The first way is to use the parallelize method. The second way is to use the textFile function to read the file directly. Note that if the file is a folder, all the files under the folder will be read (if there is a folder under the folder, an error will be reported).

path = 'G:\\pyspark\\rddText.txt'  
rdd = sc.textFile(path)
rdd.collect()

3. Partition setting and display: repartition,defaultParallelism and glom

You can set the global default partition number through SparkContext.defaultParallelism, or you can set the partition number of a specific rdd through repartition.

When calling glom() before calling the collect() function, the result will be displayed by partition.

SparkContext.defaultParallelism=5
print(sc.parallelize([0, 2, 3, 4, 6]).glom().collect())
SparkContext.defaultParallelism=8
print(sc.parallelize([0, 2, 3, 4, 6]).glom().collect())
rdd = sc.parallelize([0, 2, 3, 4, 6])
rdd.repartition(2).glom().collect()

[[0], [2], [3], [4], [6]]
[[], [0], [], [2], [3], [], [4], [6]]
Out[105]:
[[2, 4], [0, 3, 6]]

Note: setting SparkContext.defaultParallelism only affects the rdd defined later, but not the previously generated rdd

4. count and countByValue

Count returns the number of elements in rdd and an int. countByValue returns the number of different element values in rdd.
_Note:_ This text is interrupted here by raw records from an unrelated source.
/-! ## O44 -/

/-- Settles O44: a turn is one row, and each engine's row is put in scratch as one run of bytes (R205, R208, R209, R216, R218, R221, R222). -/
theorem scratchEnginesCompute : Obligations.ScratchEnginesCompute := by
  unfold Obligations.ScratchEnginesCompute
  refine ⟨fun i x cl k m s => localRow_performs, fun i x cl k sub m s => localRow_fails, fun cl r c bs buf s inRow => ?_,
    fun cl r c bs buf s => ufeRow_element cl r c bs buf s, uFrom_permute, uFrom_unfold, topK_foremost,
    fun cl r bs buf s => skeRow_columns cl r bs buf s, fun cl r bs buf s scaled inRows => fceRow_block cl r bs buf s scaled inRows⟩
  exact ⟨tseRow_element cl r c bs buf s inRow, tseRow_softmax cl r c bs buf s inRow⟩

end Sys2Proof.Machine
end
It returns a dictionary. If the element in rdd is not a dictionary type, such as the string in this case (if it is an int, an error will be reported), countByKey will count the number of different keys by using the initial of each element as the key

counts = words.count()
print("Number of elements in RDD -> %i" % counts)
print("Number of every elements in RDD -> %s" % words.countByKey())
print("Number of every elements in RDD -> %s" % words.countByValue())

Number of elements in RDD -> 9
Number of every elements in RDD -> defaultdict(<class 'int'>, {'s': 4, 'j': 1, 'h': 1, 'a': 1, 'p': 2})
Number of every elements in RDD -> defaultdict(<class 'int'>, {'scala': 1, 'java': 1, 'spark': 2, 'hadoop': 1, 'akka': 1, 'spark vs hadoop': 1, 'pyspark': 1, 'pyspark and spark': 1})

5. filter filter function

filter(func) filters the elements in each partition of rdd (each partition as a whole) according to func function

words_filter = words.filter(lambda x: 'spark' in x)
filtered = words_filter.glom().collect()
print("Fitered RDD -> %s" % (filtered))

Fitered RDD -> [[], ['spark'], ['spark'], ['spark vs hadoop', 'pyspark', 'pyspark and spark']]

6.map and flatMap

The new RDD is returned by applying the map function to each element in the RDD. The difference between flatMap() and map(): flatMap() returns an RDD consisting of the elements in each list instead of a RDD consisting of a list.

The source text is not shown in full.